[Stored items]
• • • • •

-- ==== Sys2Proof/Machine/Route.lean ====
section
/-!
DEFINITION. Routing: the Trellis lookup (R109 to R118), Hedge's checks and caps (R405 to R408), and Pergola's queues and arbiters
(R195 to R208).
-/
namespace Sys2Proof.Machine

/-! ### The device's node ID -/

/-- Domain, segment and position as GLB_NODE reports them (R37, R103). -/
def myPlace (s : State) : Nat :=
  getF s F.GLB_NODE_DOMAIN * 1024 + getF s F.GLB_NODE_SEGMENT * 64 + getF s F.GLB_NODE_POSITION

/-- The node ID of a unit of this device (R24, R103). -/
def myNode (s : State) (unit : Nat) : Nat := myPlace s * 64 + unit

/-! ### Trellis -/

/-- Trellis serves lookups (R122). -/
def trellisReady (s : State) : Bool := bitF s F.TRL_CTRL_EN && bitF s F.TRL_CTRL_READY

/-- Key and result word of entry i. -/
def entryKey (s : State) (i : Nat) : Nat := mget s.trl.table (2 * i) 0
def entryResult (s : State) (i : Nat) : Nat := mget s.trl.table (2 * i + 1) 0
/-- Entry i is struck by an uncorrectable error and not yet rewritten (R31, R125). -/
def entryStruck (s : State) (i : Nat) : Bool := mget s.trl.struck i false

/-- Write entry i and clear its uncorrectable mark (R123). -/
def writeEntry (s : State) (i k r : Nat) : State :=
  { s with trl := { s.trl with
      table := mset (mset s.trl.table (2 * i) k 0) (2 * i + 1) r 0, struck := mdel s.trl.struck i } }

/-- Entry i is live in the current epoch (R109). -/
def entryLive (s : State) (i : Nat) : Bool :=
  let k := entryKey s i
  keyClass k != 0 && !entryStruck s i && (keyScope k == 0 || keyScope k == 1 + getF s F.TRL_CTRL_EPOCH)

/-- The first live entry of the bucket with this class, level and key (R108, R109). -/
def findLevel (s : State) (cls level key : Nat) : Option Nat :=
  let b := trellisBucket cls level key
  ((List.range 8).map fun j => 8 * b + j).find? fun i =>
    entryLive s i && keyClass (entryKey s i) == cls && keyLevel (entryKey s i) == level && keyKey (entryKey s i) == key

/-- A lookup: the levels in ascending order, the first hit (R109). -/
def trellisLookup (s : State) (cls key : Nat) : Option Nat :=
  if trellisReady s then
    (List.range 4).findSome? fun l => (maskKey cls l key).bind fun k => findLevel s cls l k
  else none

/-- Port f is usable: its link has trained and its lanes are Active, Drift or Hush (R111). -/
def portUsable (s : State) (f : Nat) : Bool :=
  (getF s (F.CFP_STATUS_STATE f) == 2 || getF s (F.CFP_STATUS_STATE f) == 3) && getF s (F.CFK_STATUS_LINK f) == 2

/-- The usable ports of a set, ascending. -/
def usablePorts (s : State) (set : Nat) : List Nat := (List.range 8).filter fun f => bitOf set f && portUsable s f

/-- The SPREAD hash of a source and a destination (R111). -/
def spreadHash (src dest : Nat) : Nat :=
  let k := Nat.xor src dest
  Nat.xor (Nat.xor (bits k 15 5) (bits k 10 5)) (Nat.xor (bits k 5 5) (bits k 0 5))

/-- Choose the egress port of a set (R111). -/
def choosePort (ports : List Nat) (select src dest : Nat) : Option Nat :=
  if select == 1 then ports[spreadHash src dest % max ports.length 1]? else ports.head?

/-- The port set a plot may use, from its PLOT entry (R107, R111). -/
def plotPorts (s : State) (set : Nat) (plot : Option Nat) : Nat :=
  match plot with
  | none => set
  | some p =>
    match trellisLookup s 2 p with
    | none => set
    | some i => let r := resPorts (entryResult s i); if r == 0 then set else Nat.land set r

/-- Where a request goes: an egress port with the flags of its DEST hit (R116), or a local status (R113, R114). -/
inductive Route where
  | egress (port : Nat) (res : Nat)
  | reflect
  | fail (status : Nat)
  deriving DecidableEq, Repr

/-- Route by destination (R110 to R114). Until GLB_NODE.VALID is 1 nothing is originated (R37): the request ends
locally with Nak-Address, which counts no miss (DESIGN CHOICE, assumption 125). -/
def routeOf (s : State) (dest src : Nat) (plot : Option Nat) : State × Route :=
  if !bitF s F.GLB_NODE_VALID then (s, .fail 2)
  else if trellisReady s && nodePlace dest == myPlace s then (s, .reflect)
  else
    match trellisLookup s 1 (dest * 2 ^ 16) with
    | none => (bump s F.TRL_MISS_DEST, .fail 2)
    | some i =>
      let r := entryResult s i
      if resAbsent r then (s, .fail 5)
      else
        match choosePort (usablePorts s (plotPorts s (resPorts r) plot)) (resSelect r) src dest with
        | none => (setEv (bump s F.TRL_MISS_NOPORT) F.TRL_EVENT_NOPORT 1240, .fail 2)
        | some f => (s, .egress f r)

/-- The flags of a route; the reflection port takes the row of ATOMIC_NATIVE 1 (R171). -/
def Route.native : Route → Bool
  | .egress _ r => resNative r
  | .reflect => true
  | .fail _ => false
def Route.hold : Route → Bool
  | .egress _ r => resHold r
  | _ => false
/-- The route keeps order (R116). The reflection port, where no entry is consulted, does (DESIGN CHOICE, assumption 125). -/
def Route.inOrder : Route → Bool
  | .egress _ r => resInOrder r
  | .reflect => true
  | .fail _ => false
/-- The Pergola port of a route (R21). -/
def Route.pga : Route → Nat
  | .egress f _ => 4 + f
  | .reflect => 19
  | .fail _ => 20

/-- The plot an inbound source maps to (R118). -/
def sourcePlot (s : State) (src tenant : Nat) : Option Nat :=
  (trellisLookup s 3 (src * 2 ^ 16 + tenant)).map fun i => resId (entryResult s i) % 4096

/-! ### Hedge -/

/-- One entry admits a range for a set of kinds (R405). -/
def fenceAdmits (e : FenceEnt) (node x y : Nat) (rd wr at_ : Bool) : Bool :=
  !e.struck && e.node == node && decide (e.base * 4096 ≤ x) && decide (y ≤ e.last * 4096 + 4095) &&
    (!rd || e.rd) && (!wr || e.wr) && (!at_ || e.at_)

• • • • •

* [Exercise instructions]: Return all lines of the data in which the string "egress" appears.

* [Result for this exercise]:
/-- Choose the egress port of a set (R111). -/
/-- Where a request goes: an egress port with the flags of its DEST hit (R116), or a local status (R113, R114). -/
  | egress (port : Nat) (res : Nat)
        | some f => (s, .egress f r)
  | .egress _ r => resNative r
  | .egress _ r => resHold r
  | .egress _ r => resInOrder r
  | .egress f _ => 4 + f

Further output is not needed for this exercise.